◆ Task to complete
When you find the line with "let w := t.words" among the records below, reproduce it and each line after it exactly, ending with the line with "(R219). Assumption 45. -/".

(Collected data entries)
/-! ### Running tasks (R215, R216, R222, R223) -/

def State.task? (s : State) (cluster id : Nat) : Option Task := (s.cluster cluster).tasks.find? (fun t => t.id == id)
def State.updTask (s : State) (cluster id : Nat) (f : Task → Task) : State :=
  s.updCluster cluster (fun cl => { cl with tasks := cl.tasks.map (fun t : Task => if t.id = id then f t else t) })
/-- Where a task runs: its array, and 4 more for the odd core of a pair in paired mode, whose tasks take turns with the
even core's by windows (R204, R215). -/
def Task.seat (t : Task) : Nat := t.arr.getD 0
def Task.arrNo (t : Task) : Nat := t.seat % 4
/-- The array number a fault record names: the task's, or before it starts the one its accumulator name denotes (Table 9.9). -/
def Cluster.arrFor (cl : Cluster) (t : Task) : Nat :=
  match t.arr with | some _ => t.arrNo | none => (cl.arrayOf t.core (tAcc t.words)).getD 0
/-- Half lane cycles of one unit (Table 9.6). -/
def unitTime (w : List W64) : Nat :=
  match tKind w with
  | 1 =>
    let a := rw w 2 4 8
    let b := rw w 4 4 8
    if isF32 a || isF32 b then 512 else if elemSize a = 1 ∧ elemSize b = 1 then 64 else 128
  | 2 => 32
  | _ => 32
/-- The padded figure of a task (Table 9.6). -/
def State.taskPad (s : State) (t : Task) : Nat :=
  let w := t.words
  let n := tUnits w - t.unit
  let d := 24 + n * (unitTime w / 2)
  let g := (usedOpds w t.cols).any (fun x => x.2.src == 4)
  (s.ratio t.core).scale (2 * d + 128 + (if g then 1200 * (if tKind w = 2 then n else 1) else 0))
/-- The core whose window the current issue cycle lies in, by parity (R204). Assumption 35. -/
def Cluster.owner (cl : Cluster) : Nat := cl.winIc / 64 % 2
/-- The task that would start at a seat now; none of this cycle's bundles (R215, R216). -/
def State.startable (s : State) (cluster seat : Nat) : Option Task :=
  let cl := s.cluster cluster
  let mine := fun (t : Task) => decide (t.core % 8 / 2 = seat % 4) && decide (t.core % 2 = seat / 4)
  let first := fun (t : Task) => !(cl.tasks.any (fun u => u.core == t.core && decide (u.id < t.id)))
  let busy := fun (t : Task) => cl.tasks.any (fun u => u.arr == some seat && !u.done && u.id != t.id)
  cl.tasks.find? (fun t => t.arr.isNone && !(s.issuedNow t.id) && s.tagsReady t.core t.waits &&
    (if cl.det then first t && mine t
     else if cl.paired then first t && mine t && !(busy t) && cl.owner == t.core % 2
     else (match NMap.get? cl.bind (tAcc t.words / 2) with | some a => a == seat | none => cl.freeArray == some seat) && !(busy t)))
/-- CINIT sets the carry to the identity before tile 0 (R219). Assumption 45. -/
def cinit (t : Task) (cl : Cluster) (m : MArray) : MArray :=
  if tKind t.words = 2 ∧ rw t.words 0 15 1 = 1 ∧ t.unit = 0 then
    (List.range (tN t.words)).foldl (fun m c => m.wrC (cl.carryOf t.core (tKc t.words)) c 0x3F800000#32 0#32) m
  else m
/-- What a starting task does to its array: the carry's identity, and what it reads once (R219, R220, R387). Assumption 45. -/
def Cluster.openTask (cl : Cluster) (t : Task) (array : Nat) : Task × Cluster :=
  let m := cinit t cl (cl.marr (array % 4))
  ({ t with tile0 := m.acc, carry0 := m.carry }, cl.setArr (array % 4) m)
/-- A task starts: outside DET it opens on its array for its array time, under DET its padded count begins (R215, R216). -/
def execTaskStart (cluster array : Nat) (s : State) : Out :=
  .next (match s.startable cluster array with
    | none => s
    | some t =>
      if (s.cluster cluster).det then s.updTask cluster t.id (fun t => { t with arr := some array, pad := some (s.taskPad t) })
      else
        let cl := (s.cluster cluster).bindPair (tAcc t.words)
        let r := cl.openTask t array
        (s.setCluster cluster r.2).updTask cluster t.id (fun _ =>
          { r.1 with arr := some array, left := if tKind t.words = 3 then 80 else 48 + unitTime t.words }))
/-- A paired window ends and the array passes to the partner core: the count of window cycles wraps at two windows (R204). -/
def execPairedWindowBoundary (cluster : Nat) (s : State) : Out :=
  .next (s.updCluster cluster (fun cl => if cl.paired && cl.winIc % 64 == 0 then { cl with winIc := cl.winIc % 128 } else cl))

/-- One unit of a task runs and commits as one step, or meets an error (R222). -/
def State.taskUnit (s : State) (cluster : Nat) (t : Task) : Option EngErr × Task × State :=
  let cl := s.cluster cluster
  let a := t.arrNo
  let absent := (usedOpds t.words t.cols).any (fun x => x.2.src == 2) &&
    (match s.grid? t.grid with | some g => !(g.onCore (t.core ^^^ 1)) | none => true)
  if absent then (some ⟨3, 0, 0⟩, t, s)
  else
    let r := match tKind t.words with
      | 1 => State.mmaUnit t cl (cl.marr a) t.unit s
      | 2 => State.scanUnit t cl (cl.marr a) t.unit s
      | _ => State.mapUnit t cl (cl.marr a) s
    match r with
    | (.error e, s) => (some e, t, s)
    | (.ok u, s) =>
      match State.opdWrite t (opdOf t.words 5 t.cols) u.out s with
      | (some e, s) => (some e, { t with flags := t.flags ||| u.flags }, s)
      | (none, s) =>
        let kc := cl.carryOf t.core (tKc t.words)
        let s := s.updCluster cluster (fun cl =>
          let m := u.acc.foldl (fun m e => m.wr e.1.1 e.1.2.1 e.1.2.2 (BitVec.ofNat 32 e.2)) (cl.marr a)
          cl.setArr a (u.carry.foldl (fun m e => m.wrC kc e.1 (BitVec.ofNat 32 e.2.1) (BitVec.ofNat 32 e.2.2)) m))
        (none, { t with unit := t.unit + 1, flags := t.flags ||| u.flags }, s)
/-- A task leaves the queue: its flags are collected, its tag sets, releases waiting on it happen (R205, R214, R218). -/
def State.taskLeave (s : State) (cluster : Nat) (t : Task) (err : Bool) : State :=
  let s := s.updWave t.core t.wave (fun w => if w.uid = t.uid then { w with aflg := w.aflg ||| t.flags } else w)
  (s.updCluster cluster (fun cl => ({ cl with tasks := cl.tasks.filter (fun x => x.id != t.id) }).release)).setTag t.core t.ptag err
/-- A task ends with an error: its fault record (Table 9.9) performs, then its tag sets with TAGERR (R223, R237). Assumption 36. -/
def State.taskFail (s : State) (cluster : Nat) (t : Task) (e : EngErr) : State :=
  let w0 := 2 ^ 20 * (t.unit % 4096) + 2 ^ 17 * (s.cluster cluster).arrFor t + 2 ^ 11 * t.ptag + 2 ^ 8 * e.kind + e.cause
  (s.writeRecord t.core t.grid (32 * t.ptag) [BitVec.ofNat 64 w0, BitVec.ofNat 64 (if 3 ≤ e.cause then 0 else e.addr), 0#64, 0#64]).taskLeave cluster t true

◆ Expected output
  let w := t.words
  let n := tUnits w - t.unit
  let d := 24 + n * (unitTime w / 2)
  let g := (usedOpds w t.cols).any (fun x => x.2.src == 4)
  (s.ratio t.core).scale (2 * d + 128 + (if g then 1200 * (if tKind w = 2 then n else 1) else 0))
/-- The core whose window the current issue cycle lies in, by parity (R204). Assumption 35. -/
def Cluster.owner (cl : Cluster) : Nat := cl.winIc / 64 % 2
/-- The task that would start at a seat now; none of this cycle's bundles (R215, R216). -/
def State.startable (s : State) (cluster seat : Nat) : Option Task :=
  let cl := s.cluster cluster
  let mine := fun (t : Task) => decide (t.core % 8 / 2 = seat % 4) && decide (t.core % 2 = seat / 4)
  let first := fun (t : Task) => !(cl.tasks.any (fun u => u.core == t.core && decide (u.id < t.id)))
  let busy := fun (t : Task) => cl.tasks.any (fun u => u.arr == some seat && !u.done && u.id != t.id)
  cl.tasks.find? (fun t => t.arr.isNone && !(s.issuedNow t.id) && s.tagsReady t.core t.waits &&
    (if cl.det then first t && mine t
     else if cl.paired then first t && mine t && !(busy t) && cl.owner == t.core % 2
     else (match NMap.get? cl.bind (tAcc t.words / 2) with | some a => a == seat | none => cl.freeArray == some seat) && !(busy t)))
/-- CINIT sets the carry to the identity before tile 0 (R219). Assumption 45. -/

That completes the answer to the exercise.